# port 81 wird nicht geladen



## paepke (10. Jan. 2008)

Hallo 
nach einem reboot wird der Port 81 nicht geöffnet, was kann das sein?


----------



## Till (11. Jan. 2008)

Starte mal:

/etc/init.d/ispconfig_server start

Wenn er jetzt nach einem Passwort fragt, dann hast Du aus Versehen Dein SSL Zertifikat verschlüsselt und musst es neu erzeugen.


----------



## paepke (11. Jan. 2008)

Zitat von Till:


> /etc/init.d/ispconfig_server start
> 
> Wenn er jetzt nach einem Passwort fragt, dann hast Du aus Versehen Dein SSL Zertifikat verschlüsselt und musst es neu erzeugen.

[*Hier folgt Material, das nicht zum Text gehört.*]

-- ==== Sys2Proof/Laws/KeptBase.lean ====
section
/-! SUPPORT. Laws/KeptBase.lean: the relation Kept (the queue untouched, the canonical forms kept), how it composes, and the
primitive updates of a state. -/

namespace Sys2Proof.Machine

/-- `s` comes from `z` with the queue untouched and the canonical forms kept. -/
def Kept (z s : State) : Prop := s.pending = z.pending ∧ (z.canonical → s.canonical)

theorem Kept.refl (z : State) : Kept z z := ⟨rfl, id⟩

/-- An update that leaves the queue, the registers and the memories alone. -/
theorem Kept.of_same {z s t : State} (h : Kept z s) (hp : t.pending = s.pending) (hr : t.regs = s.regs) (hq : t.sq = s.sq)
    (hh : t.host = s.host) (hd : t.dram = s.dram) : Kept z t := by
  obtain ⟨h1, h2⟩ := h
  refine ⟨hp.trans h1, fun hz => ?_⟩
  simpa [State.canonical, hr, hq, hh, hd] using h2 hz

/-- The same, for a state written out field by field. -/
theorem Kept.mk {z s : State} (h : Kept z s) (latch : List (Nat × Word)) (bell : Nat) (free : Nat) (out : List Out) (queues : List (Nat × QueueSt)) (proctor
    : Proctor) (journal : Journal) (report : Report) (faults : FaultSt) (pool : Pool) (streams : Streams) (links :
    List (Nat × Link)) (photo : List (Nat × Photo)) (photoNv : List (Nat × PhotoNv)) (refmon : Option (Nat × Nat))
    (refOn : Bool) (crown : List (Nat × Crown)) (crownMap : CrownMap) (brim : List (Nat × Brim)) (work : Work) (blk
    : List (Nat × Blk)) (site : List (Nat × Site)) (twin : Twin) (clocks : Clocks) (sec : Sec) (therm : List (Nat ×
    Therm)) (tests : List (Nat × TestRun)) (power : Power) (ident : Ident) :
    Kept z (State.mk s.regs latch bell free out s.host s.sq s.dram queues proctor journal report faults pool streams links photo
    photoNv refmon refOn crown crownMap brim work blk site twin clocks sec therm tests power ident s.pending) := h.of_same rfl rfl rfl rfl rfl

theorem Kept.foldl {α : Type} {z s : State} (h : Kept z s) (l : List α) (f : State → α → State)
    (hf : ∀ s x, Kept z s → Kept z (f s x)) : Kept z (l.foldl f s) := by
  induction l generalizing s with
  | nil => exact h
  | cons a l ih => exact ih (hf s a h)

theorem Kept.each {α : Type} {z s : State} (h : Kept z s) (l : List α) (f : State → α → State)
    (hf : ∀ s x, Kept z s → Kept z (f s x)) : Kept z (s.each l f) := h.foldl l f hf

theorem Kept.ite {z a b : State} {c : Prop} [Decidable c] (ha : Kept z a) (hb : Kept z b) : Kept z (if c then a else b) := by
  split
  · exact ha
  · exact hb

theorem Kept.setDram {z s : State} (h : Kept z s) (m : List Host.Cell) (hm : Memory.wf s.dram = true → Memory.wf m = true) :
    Kept z { s with dram := m } :=
  ⟨h.1, fun hz => ⟨(h.2 hz).1, (h.2 hz).2.1, (h.2 hz).2.2.1, hm (h.2 hz).2.2.2⟩⟩

theorem Kept.setHost {z s : State} (h : Kept z s) (m : List Host.Cell) (hm : Memory.wf s.host = true → Memory.wf m = true) :
    Kept z { s with host := m } :=
  ⟨h.1, fun hz => ⟨(h.2 hz).1, (h.2 hz).2.1, hm (h.2 hz).2.2.1, (h.2 hz).2.2.2⟩⟩

theorem Kept.setSq {z s : State} (h : Kept z s) (m : List Host.Cell) (hm : Memory.wf s.sq = true → Memory.wf m = true) :
    Kept z { s with sq := m } :=
  ⟨h.1, fun hz => ⟨(h.2 hz).1, hm (h.2 hz).2.1, (h.2 hz).2.2.1, (h.2 hz).2.2.2⟩⟩

/-- A register write keeps the register file canonical. -/
theorem Kept.wr {z s : State} (h : Kept z s) (off : Nat) (v : Word) : Kept z (s.wr off v) := by
  refine ⟨h.1, fun hz => ⟨?_, (h.2 hz).2⟩⟩
  have hr := (h.2 hz).1
  simp only [State.wr]
  split
  · exact Map.canon_del hr
  · next hv => exact Map.canon_put hr hv

theorem Kept.resetRegs {z s : State} (h : Kept z s) (p : Place → RegRow → Bool) : Kept z (s.resetRegs p) :=
  ⟨h.1, fun hz => ⟨Map.canon_filter _ (h.2 hz).1, (h.2 hz).2⟩⟩

end Sys2Proof.Machine
end

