/-! ### Machine/Blocking.lean -/

theorem Kept.blkAnswer {z s : State} (hk : Kept z s) (c : BlkCmd) (result : Nat) (trigger : Nat) (fails : Nat) (us : Nat) : Kept z (State.blkAnswer s c result trigger fails us) := by
  unfold State.blkAnswer
  (repeat' split) <;> grind -ring -linarith -lia [Kept.finishParam, Kept.finish, Kept.each, Kept.foldl, Kept.mk]
theorem Kept.blkNotify {z s : State} (hk : Kept z s) (t : Nat) (c : Nat) (result : Nat) (trigger : Nat) (fails : Nat) (us :
    Nat) : Kept z (State.blkNotify s t c result trigger fails us) := by grind -ring -linarith -lia [State.blkNotify,
    Kept.each, Kept.blkAnswer, Kept.finish, Kept.updBl, Kept.each, Kept.foldl, Kept.mk]
theorem Kept.syncBanks {z s : State} (hk : Kept z s) (t : Nat) : Kept z (State.syncBanks s t) := by
    grind -ring -linarith -lia [State.syncBanks, Kept.setFs, Kept.each, Kept.foldl, Kept.mk]
theorem Kept.detain {z s : State} (hk : Kept z s) (t : Nat) (c : Nat) : Kept z (State.detain s t c) := by
  unfold State.detain
  refine Kept.ite hk ?_
  extract_lets s1 s2 lost s3 s4
  have h2 : Kept z s2 := ((((hk.updBl ..).policyNote ..).note ..).showDetention ..).syncBlk ..
  clear_value s2
  split
  · exact h2.setF ..
  · exact h2.markDead ..
  · have h3 : Kept z s3 := (h2.updOme ..).syncBanks ..
    clear_value s3
    have h4 : Kept z s4 := Kept.ite h3 (Kept.each h3 _ _ fun s j hs => hs.endJob ..)
    exact Kept.ite (h4.failOme ..) h4
theorem Kept.undetain {z s : State} (hk : Kept z s) (t : Nat) (c : Nat) : Kept z (State.undetain s t c) := by
    grind -ring -linarith -lia [State.undetain, Kept.updBl, Kept.showDetention, Kept.syncBanks, Kept.setF, Kept.markDead,
    Kept.each, Kept.foldl, Kept.mk]
theorem Kept.addRun {z s : State} (hk : Kept z s) (t : Nat) (e : BlkEntry) (carrier : Carrier) (phase : Nat) : Kept z
    (State.addRun s t e carrier phase) := by grind -ring -linarith -lia [State.addRun, Kept.updBl, Kept.syncBlk, Kept.each,
    Kept.foldl, Kept.mk]
theorem Kept.deferLane {z s : State} (hk : Kept z s) (t : Nat) (c : Nat) (prio : Nat) : Kept z (State.deferLane s t c prio)
    := by grind (splits := 30) (ematch := 20) [State.deferLane, Kept.updBl, Kept.bump, Kept.note, Kept.setFs, Kept.syncBlk,
    Kept.blkNotify, Kept.each, Kept.foldl, Kept.mk]
theorem Kept.startLane {z s : State} (hk : Kept z s) (t : Nat) (e : BlkEntry) : ∀ z2, State.startLane s t e = some z2 → Kept
    z z2 := by grind -ring -linarith -lia [State.startLane, Kept.setFs, Kept.wakeTx, Kept.addRun, Kept.startLaneset,
    Kept.deferLane, Kept.each, Kept.foldl, Kept.mk]
theorem Kept.startCrown {z s : State} (hk : Kept z s) (t : Nat) (e : BlkEntry) : ∀ z2, State.startCrown s t e = some z2 →
    Kept z z2 := by grind -ring -linarith -lia [State.startCrown, Kept.setF, Kept.addRun, Kept.each, Kept.foldl, Kept.mk]
theorem Kept.startOme {z s : State} (hk : Kept z s) (t : Nat) (e : BlkEntry) : ∀ z2, State.startOme s t e = some z2 → Kept z
    z2 := by grind -ring -linarith -lia [State.startOme, Kept.updOme, Kept.addRun, Kept.passBoundary, Kept.each, Kept.foldl,
    Kept.mk]
theorem Kept.startEntry {z s : State} (hk : Kept z s) (t : Nat) (e : BlkEntry) : ∀ z2, State.startEntry s t e = some z2 →
    Kept z z2 := by grind -ring -linarith -lia [State.startEntry, Kept.startLane, Kept.startCrown, Kept.startOme, Kept.each,
    Kept.foldl, Kept.mk]
theorem Kept.startFirst {z s : State} (hk : Kept z s) (t : Nat) (x0 : List BlkEntry) : ∀ x2 z2, State.startFirst t x0 s =
    some (x2, z2) → Kept z z2 := by fun_induction State.startFirst <;> grind -ring -linarith -lia [Kept.startEntry,
    Kept.each, Kept.foldl, Kept.mk]
theorem Kept.startSlot {z s : State} (hk : Kept z s) (t : Nat) (slot : Nat) : Kept z (State.startSlot s t slot) := by
  unfold State.startSlot
  refine Kept.ite hk ?_
  split
  · exact hk
  · next e s1 heq =>
    have h1 := Kept.startFirst hk t _ _ _ heq
    refine Kept.ite h1 ?_
    split
    · next heq2 => exact Kept.startFirst h1 t _ _ _ heq2
    · exact h1
theorem Kept.wantTrace {z s : State} (hk : Kept z s) (t : Nat) (prio : Nat) : Kept z (State.wantTrace s t prio) := by
    grind -ring -linarith -lia [State.wantTrace, Kept.updBl, Kept.each, Kept.foldl, Kept.mk]
theorem Kept.startTrace {z s : State} (hk : Kept z s) (t : Nat) : Kept z (State.startTrace s t) := by
    grind -ring -linarith -lia [State.startTrace, Kept.updBl, Kept.setF, Kept.updOme, Kept.passBoundary, Kept.syncBlk,
    Kept.each, Kept.foldl, Kept.mk]
theorem Kept.execReferenceTraceDue {z s : State} (hk : Kept z s) (t : Tile) : ∀ z2, Machine.execReferenceTraceDue t s =
    .next z2 → Kept z z2 := by grind -ring -linarith -lia [Machine.execReferenceTraceDue, Kept.wantTrace, Kept.startTrace,
    Kept.each, Kept.foldl, Kept.mk]
theorem Kept.execReferenceTraceCrownEnd {z s : State} (hk : Kept z s) (t : Tile) : ∀ z2, Machine.execReferenceTraceCrownEnd
    t s = .next z2 → Kept z z2 := by grind -ring -linarith -lia [Machine.execReferenceTraceCrownEnd, Kept.setF, Kept.updBl,
    Kept.syncBlk, Kept.each, Kept.foldl, Kept.mk]
theorem Kept.traceGivesUp {z s : State} (hk : Kept z s) (t : Nat) (f : TraceFound) : Kept z (State.traceGivesUp s t f) := by
    grind -ring -linarith -lia [State.traceGivesUp, Kept.note, Kept.updBl, Kept.markDead, Kept.failOme, Kept.each,
    Kept.foldl, Kept.mk]
theorem Kept.traceOver {z s : State} (hk : Kept z s) (n : Nat) : Kept z (State.traceOver s n) := by
  unfold State.traceOver
  extract_lets s1
  have h1 : Kept z s1 := (hk.updBl ..).updOme ..
  exact Kept.syncBlk (Kept.ite (h1.setF ..) h1) ..
theorem Kept.traceTaken {z s : State} (hk : Kept z s) (b : Blk) (n : Nat) (us : Nat) (trig : Nat) (ok : Nat) (found : TraceFound) : Kept z (State.traceTaken s b n us trig ok found) := by
  unfold State.traceTaken
  extract_lets s3 s4 s5 s6
  have h3 : Kept z s3 := ((hk.bump ..).setFs ..).updBl ..
  have h4 : Kept z s4 := h3.updBl ..
  have h5 : Kept z s5 := Kept.ite (h4.markDead ..) h4
  have h6 : Kept z s6 := Kept.ite ((h5.setF ..).omeStart ..) h5
  exact Kept.each (Kept.ite h3 h6) _ _ fun s id hs => hs.finish ..
theorem Kept.traceKept {z s : State} (hk : Kept z s) (b : Blk) (n : Nat) (trig : Nat) (found : TraceFound) : Kept z (State.traceKept s b n trig found) := by
  unfold State.traceKept
  extract_lets s3 s4 s5
  have h4 : Kept z s4 := ((hk.bump ..).setFs ..).updBl ..
  exact Kept.each (Kept.ite (h4.traceGivesUp ..) h4) _ _ fun s id hs => hs.finish ..
theorem Kept.execReferenceTraceEnd {z s : State} (hk : Kept z s) (t : Tile) (found : TraceFound) : ∀ z2, Machine.execReferenceTraceEnd t found s = .next z2 → Kept z z2 := by
  intro z2 e
  rw [← Host.Outcome.next.inj e]
  exact Kept.ite hk (Kept.ite ((hk.traceOver ..).traceTaken ..) ((hk.traceOver ..).traceKept ..))
theorem Kept.execBlockTempEvaluation {z s : State} (hk : Kept z s) (t : Tile) (avg : BitVec 16) : ∀ z2,
    Machine.execBlockTempEvaluation t avg s = .next z2 → Kept z z2 := by grind -ring -linarith -lia
    [Machine.execBlockTempEvaluation, Kept.updBl, Kept.each, Kept.queueChan, Kept.each, Kept.foldl, Kept.mk]
theorem Kept.execBlockSettleTimeout {z s : State} (hk : Kept z s) (t : Tile) : ∀ z2, Machine.execBlockSettleTimeout t s =
    .next z2 → Kept z z2 := by grind -ring -linarith -lia [Machine.execBlockSettleTimeout, Kept.startTrace, Kept.each,
    Kept.startSlot, Kept.each, Kept.foldl, Kept.mk]
theorem Kept.execBlockTimetableDue {z s : State} (hk : Kept z s) (t : Tile) (chan : BitVec 16) : ∀ z2,
    Machine.execBlockTimetableDue t chan s = .next z2 → Kept z z2 := by grind -ring -linarith -lia
    [Machine.execBlockTimetableDue, Kept.queueChan, Kept.each, Kept.foldl, Kept.mk]
theorem Kept.execBlockRunStart {z s : State} (hk : Kept z s) (t : Tile) (slot : Fin 5) : ∀ z2, Machine.execBlockRunStart t
    slot s = .next z2 → Kept z z2 := by grind -ring -linarith -lia [Machine.execBlockRunStart, Kept.startTrace,
    Kept.startSlot, Kept.each, Kept.foldl, Kept.mk]
theorem Kept.commitEq {z s : State} (hk : Kept z s) (p : Nat) (j : Nat) (eq : List (BitVec 8)) : Kept z (State.commitEq s p
    j eq) := by grind -ring -linarith -lia [State.commitEq, Kept.setF, Kept.wr, Kept.each, Kept.foldl, Kept.mk]
theorem Kept.restoreLane {z s : State} (hk : Kept z s) (t : Nat) (r : BlkRun) : Kept z (State.restoreLane s t r) := by
    grind -ring -linarith -lia [State.restoreLane, Kept.updBl, Kept.dropRun, Kept.startLaneset, Kept.each, Kept.foldl,
    Kept.mk]
theorem Kept.runFound {z s : State} (hk : Kept z s) (n : Nat) (c : Nat) (res : Nat) (r : BlkRun) (found : BlkFound) : Kept z (State.runFound s n c res r found) := by
  unfold State.runFound
  extract_lets lane p wasOut fails s1 s2 s3 release s4
  have h1 : Kept z s1 := (hk.setFs ..).updLink ..
  clear_value s1
  have h2 : Kept z s2 := Kept.ite ((Kept.commitChan (Kept.ite (h1.commitEq ..) h1) ..).bump ..) (((h1.updBl ..).bump ..).note ..)
  clear_value s2
  have h3 : Kept z s3 := (h2.recentre ..).blkNotify ..
  clear_value s3
  have h4 : Kept z s4 := Kept.ite (h3.undetain ..) h3
  exact Kept.ite ((h4.dropRun ..).detain ..) (Kept.ite (h4.restoreLane ..) ((h4.dropRun ..).passBoundary ..))
theorem Kept.execBlockRunEnd {z s : State} (hk : Kept z s) (t : Tile) (chan : BitVec 16) (found : BlkFound) : ∀ z2, Machine.execBlockRunEnd t chan found s = .next z2 → Kept z z2 := by
  intro z2 e
  rw [← Host.Outcome.next.inj e]
  generalize List.find? _ _ = a
  generalize s.runResult _ _ _ = b
  cases a <;> cases b
  · exact hk
  · exact hk
  · exact hk
  · exact hk.runFound ..
theorem Kept.execBlockRunAbort {z s : State} (hk : Kept z s) (t : Tile) (chan : BitVec 16) : ∀ z2, Machine.execBlockRunAbort
    t chan s = .next z2 → Kept z z2 := by grind -ring -linarith -lia [Machine.execBlockRunAbort, Kept.abortRuns, Kept.each,
    Kept.foldl, Kept.mk]
theorem Kept.execLaneRunRefused {z s : State} (hk : Kept z s) (p : Port) : ∀ z2, Machine.execLaneRunRefused p s = .next z2 → Kept z z2 := by
  intro z2 e
  unfold Machine.execLaneRunRefused at e
  extract_lets q t at e
  split at e
  · cases e; exact hk
  · next r _ =>
    split at e
    · rw [← Host.Outcome.next.inj e]; exact hk.restoreLane ..
    · split at e
      · rw [← Host.Outcome.next.inj e]; exact (hk.dropRun ..).deferLane ..
      · split at e
        · cases e; exact hk
        · split at e
          · cases e; exact hk
          · next heq => rw [← Host.Outcome.next.inj e]; exact (Kept.startLane (hk.dropRun ..) _ _ _ heq).updBl ..
theorem Kept.ageEyes {z s : State} (hk : Kept z s) (p : Nat) : Kept z (State.ageEyes s p) := by grind -ring -linarith -lia
    [State.ageEyes, Kept.fresh, Kept.updLink, Kept.retireLane, Kept.each, Kept.replanRate, Kept.each, Kept.foldl, Kept.mk]
theorem Kept.execAgeingEvaluation {z s : State} (hk : Kept z s) (t : Tile) (m : AgeMeasure) : ∀ z2, Machine.execAgeingEvaluation t m s = .next z2 → Kept z z2 := by
  unfold Machine.execAgeingEvaluation
  (repeat' split) <;> grind -ring -linarith -lia [Kept.note, Kept.retireLane, Kept.abortRuns, Kept.detain, Kept.ageEyes, Kept.replan, Kept.each, Kept.each, Kept.foldl, Kept.mk]
theorem Kept.addBlkCmd {z s : State} (hk : Kept z s) (t : Nat) (id : Nat) (chan : Nat) (left : List Nat) (release : Bool) :
    Kept z (State.addBlkCmd s t id chan left release) := by grind -ring -linarith -lia [State.addBlkCmd, Kept.updBl,
    Kept.each, Kept.foldl, Kept.mk]
theorem Kept.askTrace {z s : State} (hk : Kept z s) (t : Nat) (id : Nat) : Kept z (State.askTrace s t id) := by
    grind -ring -linarith -lia [State.askTrace, Kept.wantTrace, Kept.updBl, Kept.each, Kept.foldl, Kept.mk]
theorem Kept.blockRunDef {z : State} : ∀ s p o id, Kept z s → (Machine.blockRunDef.act s p o id).kept z := by
  intro s p o id hk
  dsimp only [Machine.blockRunDef]
  grind -ring -linarith -lia [Effect.kept, Kept.each, Kept.queueChan, Kept.addBlkCmd, Kept.askTrace, Kept.each, Kept.foldl, Kept.mk]
theorem Kept.execBlockRun {z s : State} (hk : Kept z s) (p : Packet) : ∀ z2, Machine.execBlockRun p s = .next z2 → Kept z z2
    := fun _ e => by cases e; exact Kept.runCmd hk _ p Kept.blockRunDef
theorem Kept.blockTraceDef {z : State} : ∀ s p o id, Kept z s → (Machine.blockTraceDef.act s p o id).kept z := by
  intro s p o id hk
  dsimp only [Machine.blockTraceDef]
  grind -ring -linarith -lia [Effect.kept, Kept.askTrace, Kept.each, Kept.foldl, Kept.mk]
theorem Kept.execBlockTrace {z s : State} (hk : Kept z s) (p : Packet) : ∀ z2, Machine.execBlockTrace p s = .next z2 → Kept
    z z2 := fun _ e => by cases e; exact Kept.runCmd hk _ p Kept.blockTraceDef
theorem Kept.blockReleaseDef {z : State} : ∀ s p o id, Kept z s → (Machine.blockReleaseDef.act s p o id).kept z := by
  intro s p o id hk
  dsimp only [Machine.blockReleaseDef]
  grind -ring -linarith -lia [Effect.kept, Kept.queueChan, Kept.addBlkCmd, Kept.each, Kept.foldl, Kept.mk]
theorem Kept.execBlockRelease {z s : State} (hk : Kept z s) (p : Packet) : ∀ z2, Machine.execBlockRelease p s = .next z2 →
    Kept z z2 := fun _ e => by cases e; exact Kept.runCmd hk _ p Kept.blockReleaseDef
theorem Kept.blockQueryDef {z : State} : ∀ s p o id, Kept z s → (Machine.blockQueryDef.act s p o id).kept z := by
  intro s p o id hk
  dsimp only [Machine.blockQueryDef]
  grind -ring -linarith -lia [Effect.kept, Kept.each, Kept.foldl, Kept.mk]
theorem Kept.execBlockQuery {z s : State} (hk : Kept z s) (p : Packet) : ∀ z2, Machine.execBlockQuery p s = .next z2 → Kept
    z z2 := fun _ e => by cases e; exact Kept.runCmd hk _ p Kept.blockQueryDef
theorem Kept.ageReplanResetDef {z : State} : ∀ s p o id, Kept z s → (Machine.ageReplanResetDef.act s p o id).kept z := by
  intro s p o id hk
  dsimp only [Machine.ageReplanResetDef]
  grind -ring -linarith -lia [Effect.kept, Kept.setF, Kept.setFs, Kept.each, Kept.each, Kept.foldl, Kept.mk]
theorem Kept.execAgeReplanReset {z s : State} (hk : Kept z s) (p : Packet) : ∀ z2, Machine.execAgeReplanReset p s = .next z2
    → Kept z z2 := fun _ e => by cases e; exact Kept.runCmd hk _ p Kept.ageReplanResetDef
theorem Kept.ageQueryDef {z : State} : ∀ s p o id, Kept z s → (Machine.ageQueryDef.act s p o id).kept z := by
  intro s p o id hk
  dsimp only [Machine.ageQueryDef]
  grind -ring -linarith -lia [Effect.kept, Kept.each, Kept.foldl, Kept.mk]
theorem Kept.execAgeQuery {z s : State} (hk : Kept z s) (p : Packet) : ∀ z2, Machine.execAgeQuery p s = .next z2 → Kept z z2
    := fun _ e => by cases e; exact Kept.runCmd hk _ p Kept.ageQueryDef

ja das ist leider verschlüsselt -> suche die ganze Zeit eine Anleitung zum anlegen eines neuen Zertifikat

oder muß ich ein neues Setup ausführen?


----------



## Till (12. Jan. 2008)

Das geht mit den Folgenden Befehlen:

http://www.howtoforge.com/forums/showpost.php?p=358&postcount=4


----------



## paepke (14. Jan. 2008)

Danke Till!

ISPConfig gefällt mir immer besser, erst recht die nette Unterstützung


----------